TASK TO CARRY OUT ::
From the line with "let oper := fn = .pf" to the line with "if !headerClean e then some 0x102", retype every line exactly, including those two, and leave out the rest of the data below.
· · · · · · ·
-- ==== Sys2Proof/Machine/Rings.lean ====
section
/-! DEFINITION. Machine/Rings.lean: the ring, doorbell, interrupt and mailbox commands (chapter 3, and the readiness rules of
chapter 4). -/

namespace Sys2Proof.Machine

/-! ### Ring configuration (R71 to R76) -/

/-- R74, Table 3-3: one write to a configuration register of a ring, at its offset in the ring's block. -/
def Ring.configure (R : Ring) (off : Nat) (v : W32) : Ring :=
  let n := v.toNat
  let locked := R.state != .disabled
  let lock (R : Ring) : Ring := { R with errFlags := R.errFlags ||| 0x10 }
  match off with
  | 0x04 => if locked then lock R else
      { R with cfgVec := BitVec.ofNat 6 (n / 2 ^ 24), cfgCq := BitVec.ofNat 6 (n / 2 ^ 16),
               cfgEngine := BitVec.ofNat 4 (n / 2 ^ 12), cfgLog := BitVec.ofNat 5 (n / 2 ^ 4), cfgKind := BitVec.ofNat 3 n }
  | 0x08 => if locked then lock R else { R with base := BitVec.ofNat 64 (R.base.toNat / 2 ^ 32 * 2 ^ 32 + n) }
  | 0x0C => if locked then lock R else { R with base := BitVec.ofNat 64 (n * 2 ^ 32 + R.base.toNat % 2 ^ 32) }
  | 0x10 => { R with iwbAddr := BitVec.ofNat 64 (R.iwbAddr.toNat / 2 ^ 32 * 2 ^ 32 + n / 8 * 8), iwbEn := bitOf n 0 }
  | 0x14 => { R with iwbAddr := BitVec.ofNat 64 (n * 2 ^ 32 + R.iwbAddr.toNat % 2 ^ 32) }
  | 0x18 => { R with irqEach := bitOf n 31, irqTime := BitVec.ofNat 15 (n / 2 ^ 16), irqCount := BitVec.ofNat 16 n }
  | 0x28 => { R with errFlags := R.errFlags &&& ~~~(BitVec.ofNat 6 n) }
  | _ => R

/-- RING_CONFIG_WRITE (R74). -/
def execRingConfigWrite (r : RingId) (off : Nat) (v : W32) (s : State) : Host.Outcome State Fault Refusal :=
  .next (if s.open_ r.fn then s.modRing r (·.configure off v) else s)

/-- Table 3-2: the classes a submission ring of the function may have. -/
def classAllowed (fn : Fn) (e : Nat) : Bool :=
  match fn with
  | .pf => e = 5 || e = 6
  | .vf _ => 1 ≤ e && e ≤ 6

/-- R71 to R73, R75, R327: the configuration of a ring may be enabled. -/
def State.validConfig (s : State) (r : RingId) : Bool :=
  let R := s.ring r
  let k := R.cfgKind.toNat
  k ≤ 5 && 4 ≤ R.cfgLog.toNat && R.cfgLog.toNat ≤ 16 && R.base.toNat % 4096 = 0 &&
    (if k = 0 then
      classAllowed r.fn R.cfgEngine.toNat && match r.sibling R.cfgCq.toNat with
        | some q => (s.ring q).isKind 1 && (s.ring q).state = .active
        | none => false
    else k = 1 || (R.cfgEngine = 0 && R.cfgCq = 0)) &&
    (!(3 ≤ k) || (s.enabledOf r.fn k).isNone) && (k != 2 || s.canBind r)

/-- Entries of a function that wait for ring number `n` are discarded (R383). -/
def State.discardHeld (s : State) (fn : Fn) (n : Nat) : State :=
  s.modFn fn fun f => { f with held := f.held.filter fun e => !e.forRing n }

/-- R506, R547: events that arose while the operator event ring could not be reached are posted in order once it is enabled. -/
def State.postKept (s : State) : State :=
  s.flash.owed.foldl (fun (s : State) (e : Event) => s.post .pf e) { s with flash := { s.flash with owed := [] } }

/-- What enabling a ring starts: held completions (R383), owed events (R93), held records (R378), a Mover channel (R327). -/
def State.ringOpened (s : State) (r : RingId) : State :=
  let k := (s.ring r).cfgKind.toNat
  let s := if k = 1 then s.drainHeld r else s.discardHeld r.fn r.num
  if k = 2 then s.bindChan r
  else if k = 4 then s.flushRecords
  else if k = 5 then (match r.fn with
    | .pf => (s.payOwed .pf r).postKept
    | fn => s.payOwed fn r)
  else s

/-- RING_ENABLE (R75): RING_CTL.EN := 1. -/
def State.ringEnable (s : State) (r : RingId) : State :=
  if !s.open_ r.fn || (s.ring r).state != .disabled then s
  else if !s.validConfig r then s.modRing r fun R => { R with errFlags := R.errFlags ||| 0x01 }
  else
    (s.modRing r fun R =>
      { R with
        state := .active, errCode := 0, dev := ⟨false, 0⟩, sw := ⟨false, 0⟩, evtSeq := 0, sinceIrq := 0, firstAt := none,
        iwbDue := false, iwbLast := none, rebased := false, dirty := false, cancels := [] }).ringOpened r

/-- RING_ENABLE. -/
def execRingEnable (r : RingId) (s : State) : Host.Outcome State Fault Refusal := .next (s.ringEnable r)

/-- Complete commands CANCELLED with STARTED clear, in order (R76, R95). -/
def State.cancelAll (s : State) (r : RingId) (ks : List Cmd) : State :=
  ks.foldl (fun s k => s.complete ⟨r, k.seq⟩ false .cancelled 0) s

/-- The unstarted commands of a ring. -/
def Ring.unstarted (R : Ring) : List Cmd := R.cmds.filter (·.unstarted)

/-- Enabled submission rings of the function name a completion ring. -/
def State.cqNamed (s : State) (q : RingId) : Bool :=
  (ringsOf q.fn).any fun t => (s.ring t).isKind 0 && (s.ring t).state != .disabled && (s.ring t).cfgCq.toNat = q.num

/-- R76, Table 3-5: EN := 0. -/
def State.ringDisable (s : State) (r : RingId) : State :=
  let R := s.ring r
  let off (s : State) : State := s.modRing r fun R => { R with state := .disabled }
  if R.state = .disabled || R.state = .stopping then s
  else if R.isKind 2 then
    match s.chanOf r with
    | some m => s.haltChan m 0
    | none => off s
  else if R.state = .error then
    s.modRing r fun R =>
      { R with state := .disabled, cmds := (R.cmds.filter (!·.unstarted)).map fun k => { k with mute := true } }
  else if R.isKind 0 then
    ((s.modRing r fun R => { R with state := .stopping }).cancelAll r R.unstarted).stopIfDone r
  else if R.isKind 1 && s.cqNamed r then s.modRing r fun R => { R with errFlags := R.errFlags ||| 0x20 }
  else off s

/-- RING_DISABLE (R76). -/
def execRingDisable (r : RingId) (s : State) : Host.Outcome State Fault Refusal :=
  .next (if s.open_ r.fn then s.ringDisable r else s)

/-- The size of one entry (Table 3-1). -/
def Ring.entrySize (R : Ring) : Nat :=
  match R.cfgKind.toNat with
  | 0 => 64 | 1 => 16 | 2 => 32 | 3 => 256 | 4 => 256 | _ => 32

/-- The index before `i`. -/
def Idx.prev (i : Idx) (n : Nat) : Idx := if i.idx = 0 then ⟨!i.wrap, n - 1⟩ else { i with idx := i.idx - 1 }

/-- RING_ENTRY_ACCESS_FAIL (R76, R77, R81, R343): a host access of a ring fails. -/
def State.ringAccessFail (s : State) (r : RingId) (what : RingAccess) : State :=
  let R := s.ring r
  let live := (R.state = .active || R.state = .stopping) && !s.lost r.fn
  let iova (i : Idx) : W64 := R.base + BitVec.ofNat 64 (i.idx * R.entrySize)
  match what with
  | .entryRead => if live && R.queued then s.ringError r 1 (iova R.dev) else s
  | .entryWrite =>
    if live && !R.isKind 0 && R.dev != ⟨false, 0⟩ then s.ringError r 2 (iova (R.dev.prev R.size)) else s
  | .indexWrite =>
    if live && R.iwbEn then s.modRing r fun R => { R with iwbEn := false, errFlags := R.errFlags ||| 0x08 } else s

/-- RING_ENTRY_ACCESS_FAIL. -/
def execRingEntryAccessFail (r : RingId) (what : RingAccess) (s : State) : Host.Outcome State Fault Refusal :=
  .next (s.ringAccessFail r what)

/-! ### Doorbells (R79, R87, R89) -/

/-- The index in a doorbell or index register. -/
def idxOf (v : W32) : Idx := ⟨v.getLsbD 16, v.toNat % 65536⟩

/-- R79: the occupancy that a doorbell value gives. -/
def Ring.claims (R : Ring) (i : Idx) : Option Nat :=
  if R.isKind 0 || R.isKind 2 then occupancy i R.dev R.size
  else if i.idx < R.size then occupancy R.dev i R.size else none

/-- R79: an invalid doorbell. -/
def State.badDoorbell (s : State) (r : RingId) (v : W32) (range : Bool) : State :=
  (s.modRing r fun R => { R with errFlags := R.errFlags ||| (if range then 0x02 else 0x04) }).post r.fn
    ⟨0x0005, r.fn.source, BitVec.ofNat 32 (r.num + (if range then 256 else 512)), v.zeroExtend 64⟩

/-- R87, R89: what an accepted software index brings about. -/
def State.doorbellEffect (s : State) (r : RingId) (was : Idx) : State :=
  let R := s.ring r
  if R.isKind 0 || R.isKind 2 then
    if R.sw = was then s
    else
      let s := s.busyFn r.fn
      match r with
      | .pf _ => s.exitRetention
      | .vf p n =>
        if (s.life p).st = .napping then
          (s.modPrt p fun P => { P with bells := P.bells ||| BitVec.ofNat 64 (2 ^ n.val) }).wakePartition p
        else s
  else if R.isKind 1 then s.drainHeld r
  else if R.isKind 4 then s.flushRecords
  else if R.isKind 5 then s.payOwed r.fn r
  else s

/-- DOORBELL_WRITE (R87): a DB_IDX write. -/
def State.doorbell (s : State) (r : RingId) (v : W32) : State :=
  let R := s.ring r
  let i := idxOf v
  if !s.open_ r.fn || s.lost r.fn || R.state != .active then s
  else if R.size ≤ i.idx then s.badDoorbell r v true
  else match R.claims i with
    | none => s.badDoorbell r v false
    | some _ => (s.modRing r fun R => { R with sw := i }).doorbellEffect r R.sw

/-- DOORBELL_WRITE. -/
def execDoorbellWrite (r : RingId) (v : W32) (s : State) : Host.Outcome State Fault Refusal := .next (s.doorbell r v)

/-! ### The command header (R84, Tables 3-6 to 3-8) -/

/-- FLAGS bits of Table 3-7 as a number: FENCE 1, IRQ 2, BARRIER 4, RT 8, CHAIN 0x10, SPEC 0x20, PRIO 0x40. -/
def flagsPlain : Nat := 0x53

/-- R102 to R104, R176, R212, R249, R278, R304, R350: the flags an opcode accepts; none where it is not defined. -/
def flagsOf (fn : Fn) (cls eng opc : Nat) (rtEn : Bool) : Option Nat :=
  let oper := fn = .pf
  if eng = 0 then
    if opc = 1 then some (if oper then flagsPlain else flagsPlain + 4)
    else if opc = 2 then some flagsPlain
    else if 3 ≤ opc && opc ≤ 5 && !oper then some flagsPlain
    else none
  else if opc = 0x80 then
    let rt := if rtEn && (cls = 1 || cls = 2 || cls = 5) then 8 else 0
    if oper then some (flagsPlain + 0x20)
    else if cls = 3 then some (flagsPlain + 4)
    else some (flagsPlain + 4 + 0x20 + rt)
  else if cls = 4 then
    if opc = 4 then some (flagsPlain + 4)
    else if (1 ≤ opc && opc ≤ 5) || (0x40 ≤ opc && opc ≤ 0x44) then some flagsPlain
    else none
  else none

/-- R84, Table 3-8, R46: the DETAIL of the first header check that fails (log entry 11). -/
def headerDetail (fn : Fn) (cls : Nat) (rtEn : Bool) (e : Bytes) : Option W32 :=
  let h := headerOf e
  let eng := h.engine.toNat
  let opc := h.opc.toNat
  if !headerClean e then some 0x102
  else if cls != 4 && (eng = cls || eng = 4) && 0x40 ≤ opc && opc ≤ 0x43 then some 0x0B
  else if eng != 0 && eng != cls then some 0x101
  else match flagsOf fn cls eng opc rtEn with
    | none => some 0x100
    | some m =>
      if h.barId.val != 0 && !h.barrier then some 0x103
      else if (h.flags &&& ~~~(BitVec.ofNat 8 m)) != 0 then some 0x104
      else none

/-- EPOCH_COMMIT and EPOCH_REVOKE act on their epoch whatever the revoked set holds (log entry 12). -/
def Header.actsOnEpoch (h : Header) : Bool := h.engine = 0 && (h.opc = 4 || h.opc = 5)

/-- The epoch is revoked for the commands of a function (R122). -/
def State.revokedFor (s : State) (fn : Fn) (e : Epoch) : Bool :=
  match fn with
  | .pf => false
  | .vf p => (s.prt p).ep.revoked.contains e

/-- R176: the deadline of an RT command that is consumed now. -/
def RtState.deadlineAt (t : RtState) (now : Nat) : Nat :=
  let d := t.deadline.toNat * 1000
  let cur := if t.begun then t.curStart else t.start.toNat + t.shift
  if now ≤ cur + d then cur + d else cur + t.period.toNat * 1000 + d

/-! ### Consumption (R80, R84, R95, R122, R372) -/

/-- Some lower-numbered ring that woke the partition has not been acted on (R89). -/
def State.lowerBell (s : State) (r : RingId) : Bool :=
  match r with
  | .pf _ => false
  | .vf p n =>
    (List.finRange 64).any fun k =>
      k.val < n.val && (s.prt p).bells.getLsbD k.val && (s.ring (.vf p k)).queued

/-- The partition is DRAINING: what is consumed completes CANCELLED (R26). -/
def State.drains (s : State) (fn : Fn) : Bool :=
  match fn with
  | .pf => false
  | .vf p => (s.life p).st = .draining

/-- An entry of the ring may be consumed now. -/
def State.consumable (s : State) (r : RingId) : Bool :=
  let R := s.ring r
  let live := match r.fn with
    | .pf => true
    | .vf p => (s.life p).st.committed
  R.isKind 0 && R.queued && s.canRead r.fn (R.base + BitVec.ofNat 64 (64 * R.dev.idx)) 64
    && (s.drains r.fn || (live && (R.state = .stopping || !R.cancels.isEmpty))
      || (s.fnWorks r.fn && R.state = .active && !s.lowerBell r))

/-- A pending cancellation of the ring covers an entry (R94). -/
def Ring.covers (R : Ring) (tag : W16) : Bool :=
  R.cancels.any fun q => R.consumed < q.bound && (q.tag.isNone || q.tag = some tag)

/-- The command that an entry becomes. -/
def State.newCmd (s : State) (r : RingId) (e : Bytes) : Cmd :=
  let R := s.ring r
  let h := headerOf e
  let h := if h.engine = 0 then h else { h with engine := R.cfgEngine }
  { seq := R.consumed, hdr := h, operands := (e.drop 16).take 48, stage := .waiting, fenceMet := false, readyAt := none,
    promoted := false, cancelled := R.covers h.tag, revoked := false,
    deadline := match r with
      | .vf p _ => if h.rt then some ((s.prt p).rt.deadlineAt s.pwr.time.toNat) else none
      | .pf _ => none,
    missed := false, lateFetch := false, waited := false, quarAt := none, pairAt := none, wait := none, mute := false, spans := [], run := none }

/-- How a command ends at its consumption, if it does. -/
def State.consumeOutcome (s : State) (r : RingId) (k : Cmd) (e : Bytes) : Option (Status × W32) :=
  let rtEn := match r with
    | .vf p _ => (s.prt p).rt.en
    | .pf _ => false
  if (s.ring r).state = .stopping then some (.cancelled, 0)
  else if k.cancelled then none
  else match headerDetail r.fn (s.ring r).cfgEngine.toNat rtEn e with
    | some d => some (.malformed, d)
    | none =>
      if s.drains r.fn then some (.cancelled, 0)
      else if s.revokedFor r.fn k.hdr.epoch && !k.hdr.actsOnEpoch then some (.epochRevoked, 0)
      else none

/-- Clear a ring's pending bit once the device acts on the ring (R89). -/
def State.bellDone (s : State) (r : RingId) : State :=
  match r with
  | .pf _ => s
  | .vf p n => s.modPrt p fun P => { P with bells := P.bells &&& ~~~(BitVec.ofNat 64 (2 ^ n.val)) }

/-! ### Readiness and arbitration (R108 to R110) -/

/-- The command a ring would start next. -/
def Ring.head? (R : Ring) : Option Cmd := R.cmds.find? fun k => k.unstarted && !k.cancelled

/-- FENCE applies: every earlier command of the ring has completed. -/
def Ring.firstOf (R : Ring) (k : Cmd) : Bool := R.cmds.all fun j => k.seq ≤ j.seq

/-- OPC FENCE. -/
def Header.isFence (h : Header) : Bool := h.engine = 0 && h.opc = 2

/-- Table 6-9, R180: under SKIP_FRAME an RT command does not start once its deadline has come. -/
def State.skipsRt (s : State) (r : RingId) (k : Cmd) : Bool :=
  match r, k.deadline with
  | .vf p _, some d => (s.life p).pausedAt.isNone && (s.prt p).rt.policy = 1 && d ≤ s.pwr.time.toNat
  | _, _ => false

/-- Table 4-6, R109, R373: the conditions of a head command, but for FLAGS.FENCE's flushing read and the execution slot. -/
def State.conditions (s : State) (r : RingId) (k : Cmd) : Bool :=
  let R := s.ring r
  s.fnWorks r.fn && (R.state = .active || R.state = .error) && k.stage = .waiting
    && (!k.hdr.chain || R.cmds.all fun j => j.seq + 1 != k.seq)
    && (!(k.hdr.fence || k.hdr.isFence) || R.firstOf k)
    && (!s.revokedFor r.fn k.hdr.epoch || k.hdr.actsOnEpoch)
    && (R.state = .error || match r.sibling R.cfgCq.toNat with
      | some q => s.lost r.fn || !s.cqHeld q
      | none => false)
    && s.holdRoom r.fn && !s.skipsRt r k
· · · · · · ·
RESULT FOR THIS EXERCISE ::
  let oper := fn = .pf
  if eng = 0 then
    if opc = 1 then some (if oper then flagsPlain else flagsPlain + 4)
    else if opc = 2 then some flagsPlain
    else if 3 ≤ opc && opc ≤ 5 && !oper then some flagsPlain
    else none
  else if opc = 0x80 then
    let rt := if rtEn && (cls = 1 || cls = 2 || cls = 5) then 8 else 0
    if oper then some (flagsPlain + 0x20)
    else if cls = 3 then some (flagsPlain + 4)
    else some (flagsPlain + 4 + 0x20 + rt)
  else if cls = 4 then
    if opc = 4 then some (flagsPlain + 4)
    else if (1 ≤ opc && opc ≤ 5) || (0x40 ≤ opc && opc ≤ 0x44) then some flagsPlain
    else none
  else none

/-- R84, Table 3-8, R46: the DETAIL of the first header check that fails (log entry 11). -/
def headerDetail (fn : Fn) (cls : Nat) (rtEn : Bool) (e : Bytes) : Option W32 :=
  let h := headerOf e
  let eng := h.engine.toNat
  let opc := h.opc.toNat
  if !headerClean e then some 0x102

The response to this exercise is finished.